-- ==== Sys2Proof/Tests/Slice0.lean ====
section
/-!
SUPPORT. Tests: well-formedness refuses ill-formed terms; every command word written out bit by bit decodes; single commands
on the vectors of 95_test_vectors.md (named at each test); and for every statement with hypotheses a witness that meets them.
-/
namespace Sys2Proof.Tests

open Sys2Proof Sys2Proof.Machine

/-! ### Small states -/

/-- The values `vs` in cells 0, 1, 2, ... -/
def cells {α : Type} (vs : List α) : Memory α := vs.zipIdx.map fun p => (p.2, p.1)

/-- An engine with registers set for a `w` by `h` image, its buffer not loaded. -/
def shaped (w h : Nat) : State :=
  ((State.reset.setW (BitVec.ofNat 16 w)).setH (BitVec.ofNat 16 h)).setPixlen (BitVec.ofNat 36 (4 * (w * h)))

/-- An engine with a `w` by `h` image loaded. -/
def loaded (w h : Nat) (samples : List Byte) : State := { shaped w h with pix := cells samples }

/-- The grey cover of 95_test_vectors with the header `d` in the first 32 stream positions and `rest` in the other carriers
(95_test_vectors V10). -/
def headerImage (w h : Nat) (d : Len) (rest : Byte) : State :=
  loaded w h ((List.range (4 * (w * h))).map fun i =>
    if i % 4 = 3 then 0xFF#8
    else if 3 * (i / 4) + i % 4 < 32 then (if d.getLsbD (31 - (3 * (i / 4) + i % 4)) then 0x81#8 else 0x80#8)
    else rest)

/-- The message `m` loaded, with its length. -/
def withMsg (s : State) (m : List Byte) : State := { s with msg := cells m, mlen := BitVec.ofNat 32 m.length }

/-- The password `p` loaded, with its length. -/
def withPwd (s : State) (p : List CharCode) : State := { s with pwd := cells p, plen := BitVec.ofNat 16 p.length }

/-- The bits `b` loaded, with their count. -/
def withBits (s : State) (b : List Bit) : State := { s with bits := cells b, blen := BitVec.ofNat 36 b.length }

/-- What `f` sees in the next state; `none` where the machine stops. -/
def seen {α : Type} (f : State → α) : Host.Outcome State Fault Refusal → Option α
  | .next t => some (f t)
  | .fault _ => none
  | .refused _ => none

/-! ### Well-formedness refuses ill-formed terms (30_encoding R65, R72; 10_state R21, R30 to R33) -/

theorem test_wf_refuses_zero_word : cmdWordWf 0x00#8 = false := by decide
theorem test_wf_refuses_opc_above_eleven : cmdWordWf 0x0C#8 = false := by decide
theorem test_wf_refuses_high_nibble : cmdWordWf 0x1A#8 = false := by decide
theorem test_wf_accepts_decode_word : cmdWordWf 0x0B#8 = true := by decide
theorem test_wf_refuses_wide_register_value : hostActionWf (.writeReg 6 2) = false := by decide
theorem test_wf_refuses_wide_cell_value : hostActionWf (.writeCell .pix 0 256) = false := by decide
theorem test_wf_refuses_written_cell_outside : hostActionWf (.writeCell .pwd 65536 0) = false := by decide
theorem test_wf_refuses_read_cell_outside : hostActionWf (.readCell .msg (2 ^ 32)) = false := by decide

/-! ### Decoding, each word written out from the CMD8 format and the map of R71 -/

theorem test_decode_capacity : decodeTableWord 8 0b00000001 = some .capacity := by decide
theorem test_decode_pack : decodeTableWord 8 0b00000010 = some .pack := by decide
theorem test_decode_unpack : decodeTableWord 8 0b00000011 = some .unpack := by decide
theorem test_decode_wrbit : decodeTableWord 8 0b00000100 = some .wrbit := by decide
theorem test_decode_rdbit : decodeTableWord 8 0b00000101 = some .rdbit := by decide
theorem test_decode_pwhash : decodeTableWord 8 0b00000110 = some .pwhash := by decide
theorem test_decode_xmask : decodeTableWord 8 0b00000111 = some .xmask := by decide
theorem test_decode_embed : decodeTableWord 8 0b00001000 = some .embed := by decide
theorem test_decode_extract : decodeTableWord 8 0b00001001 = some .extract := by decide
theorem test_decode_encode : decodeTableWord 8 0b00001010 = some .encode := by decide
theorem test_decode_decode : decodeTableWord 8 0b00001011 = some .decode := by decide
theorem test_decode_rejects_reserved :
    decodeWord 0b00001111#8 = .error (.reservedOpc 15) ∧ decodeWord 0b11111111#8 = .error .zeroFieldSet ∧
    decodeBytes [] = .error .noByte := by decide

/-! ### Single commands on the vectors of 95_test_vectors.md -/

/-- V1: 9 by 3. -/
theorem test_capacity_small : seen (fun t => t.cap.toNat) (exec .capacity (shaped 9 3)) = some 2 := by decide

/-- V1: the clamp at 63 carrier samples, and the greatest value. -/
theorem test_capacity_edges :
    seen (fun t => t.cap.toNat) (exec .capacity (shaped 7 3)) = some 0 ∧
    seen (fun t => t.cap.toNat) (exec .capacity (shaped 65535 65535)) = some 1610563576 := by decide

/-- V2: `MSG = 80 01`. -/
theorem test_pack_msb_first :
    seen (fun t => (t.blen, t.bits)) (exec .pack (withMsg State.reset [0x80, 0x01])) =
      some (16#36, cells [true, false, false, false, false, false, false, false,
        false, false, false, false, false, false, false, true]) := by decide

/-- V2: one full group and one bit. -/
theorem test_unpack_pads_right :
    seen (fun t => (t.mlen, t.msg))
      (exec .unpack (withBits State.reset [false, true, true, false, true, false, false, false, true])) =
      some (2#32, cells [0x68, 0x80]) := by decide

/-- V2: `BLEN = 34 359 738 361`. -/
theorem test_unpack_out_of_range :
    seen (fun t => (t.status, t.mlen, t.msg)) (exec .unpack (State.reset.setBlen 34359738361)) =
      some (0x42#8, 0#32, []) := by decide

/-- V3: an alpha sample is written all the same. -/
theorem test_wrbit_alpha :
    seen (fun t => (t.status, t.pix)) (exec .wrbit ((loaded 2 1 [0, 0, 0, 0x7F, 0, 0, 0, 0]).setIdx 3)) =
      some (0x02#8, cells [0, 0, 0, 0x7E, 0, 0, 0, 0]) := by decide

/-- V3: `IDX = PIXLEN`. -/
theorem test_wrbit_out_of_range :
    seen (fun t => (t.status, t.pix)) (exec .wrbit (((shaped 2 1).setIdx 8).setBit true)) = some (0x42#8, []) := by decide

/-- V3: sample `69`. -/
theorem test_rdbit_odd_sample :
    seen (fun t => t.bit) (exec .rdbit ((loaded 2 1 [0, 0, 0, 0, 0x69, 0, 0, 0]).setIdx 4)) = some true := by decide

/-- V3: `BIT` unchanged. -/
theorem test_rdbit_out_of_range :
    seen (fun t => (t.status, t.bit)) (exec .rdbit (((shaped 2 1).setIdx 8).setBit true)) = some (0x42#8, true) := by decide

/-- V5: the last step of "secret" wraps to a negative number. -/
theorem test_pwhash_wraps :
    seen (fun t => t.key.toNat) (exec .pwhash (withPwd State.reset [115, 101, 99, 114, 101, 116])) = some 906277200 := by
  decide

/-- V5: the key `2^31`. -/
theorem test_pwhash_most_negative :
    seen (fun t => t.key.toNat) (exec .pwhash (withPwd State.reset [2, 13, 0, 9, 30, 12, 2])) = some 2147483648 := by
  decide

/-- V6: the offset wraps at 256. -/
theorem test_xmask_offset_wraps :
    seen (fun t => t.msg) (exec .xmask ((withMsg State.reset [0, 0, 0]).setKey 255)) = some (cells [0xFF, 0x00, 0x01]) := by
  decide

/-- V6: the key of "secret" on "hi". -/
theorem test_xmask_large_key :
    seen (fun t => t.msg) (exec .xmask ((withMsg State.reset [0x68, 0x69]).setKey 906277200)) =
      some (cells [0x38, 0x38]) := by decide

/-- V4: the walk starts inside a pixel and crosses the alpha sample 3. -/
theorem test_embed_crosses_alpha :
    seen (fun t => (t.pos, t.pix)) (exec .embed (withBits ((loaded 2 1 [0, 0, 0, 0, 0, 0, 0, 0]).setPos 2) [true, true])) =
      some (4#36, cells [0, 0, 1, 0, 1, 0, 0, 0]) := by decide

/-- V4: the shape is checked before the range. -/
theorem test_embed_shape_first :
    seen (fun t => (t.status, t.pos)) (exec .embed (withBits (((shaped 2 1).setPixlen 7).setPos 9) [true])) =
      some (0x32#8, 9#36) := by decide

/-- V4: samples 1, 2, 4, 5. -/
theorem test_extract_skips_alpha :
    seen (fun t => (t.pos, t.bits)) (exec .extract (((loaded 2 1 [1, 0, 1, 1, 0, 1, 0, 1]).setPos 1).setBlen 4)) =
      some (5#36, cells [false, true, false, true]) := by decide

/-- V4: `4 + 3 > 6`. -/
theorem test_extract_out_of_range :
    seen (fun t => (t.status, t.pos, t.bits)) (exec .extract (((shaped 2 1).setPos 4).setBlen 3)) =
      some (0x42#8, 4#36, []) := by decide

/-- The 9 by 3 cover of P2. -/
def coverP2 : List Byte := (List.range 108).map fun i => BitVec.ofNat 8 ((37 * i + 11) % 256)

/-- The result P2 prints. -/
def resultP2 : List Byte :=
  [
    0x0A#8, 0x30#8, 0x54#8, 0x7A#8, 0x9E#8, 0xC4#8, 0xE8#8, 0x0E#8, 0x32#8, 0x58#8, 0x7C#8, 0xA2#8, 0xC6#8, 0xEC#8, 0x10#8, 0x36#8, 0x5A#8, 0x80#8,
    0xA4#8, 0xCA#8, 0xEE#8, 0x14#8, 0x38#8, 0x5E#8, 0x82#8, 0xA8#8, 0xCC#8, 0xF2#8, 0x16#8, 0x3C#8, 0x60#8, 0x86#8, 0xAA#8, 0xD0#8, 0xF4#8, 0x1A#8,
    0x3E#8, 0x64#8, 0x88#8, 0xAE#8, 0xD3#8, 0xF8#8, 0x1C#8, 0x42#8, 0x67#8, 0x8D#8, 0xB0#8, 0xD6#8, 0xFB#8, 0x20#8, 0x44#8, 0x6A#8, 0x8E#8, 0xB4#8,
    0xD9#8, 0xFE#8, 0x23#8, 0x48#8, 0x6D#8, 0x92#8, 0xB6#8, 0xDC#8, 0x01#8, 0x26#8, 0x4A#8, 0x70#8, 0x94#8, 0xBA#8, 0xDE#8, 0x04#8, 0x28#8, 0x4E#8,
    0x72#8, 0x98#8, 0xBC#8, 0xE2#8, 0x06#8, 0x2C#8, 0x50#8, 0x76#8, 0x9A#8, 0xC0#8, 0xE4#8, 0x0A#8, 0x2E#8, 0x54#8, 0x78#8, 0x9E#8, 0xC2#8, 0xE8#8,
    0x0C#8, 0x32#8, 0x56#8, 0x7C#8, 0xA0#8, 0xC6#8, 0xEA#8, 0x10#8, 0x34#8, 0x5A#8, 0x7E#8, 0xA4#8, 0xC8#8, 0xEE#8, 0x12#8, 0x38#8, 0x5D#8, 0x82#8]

Prompt -> Quote the listing above, but only from the line that shows "SUPPORT. Tests: well-formedness" through the line that shows "Small states -/".

Response box ->
SUPPORT. Tests: well-formedness refuses ill-formed terms; every command word written out bit by bit decodes; single commands
on the vectors of 95_test_vectors.md (named at each test); and for every statement with hypotheses a witness that meets them.
-/
namespace Sys2Proof.Tests

open Sys2Proof Sys2Proof.Machine

/-! ### Small states -/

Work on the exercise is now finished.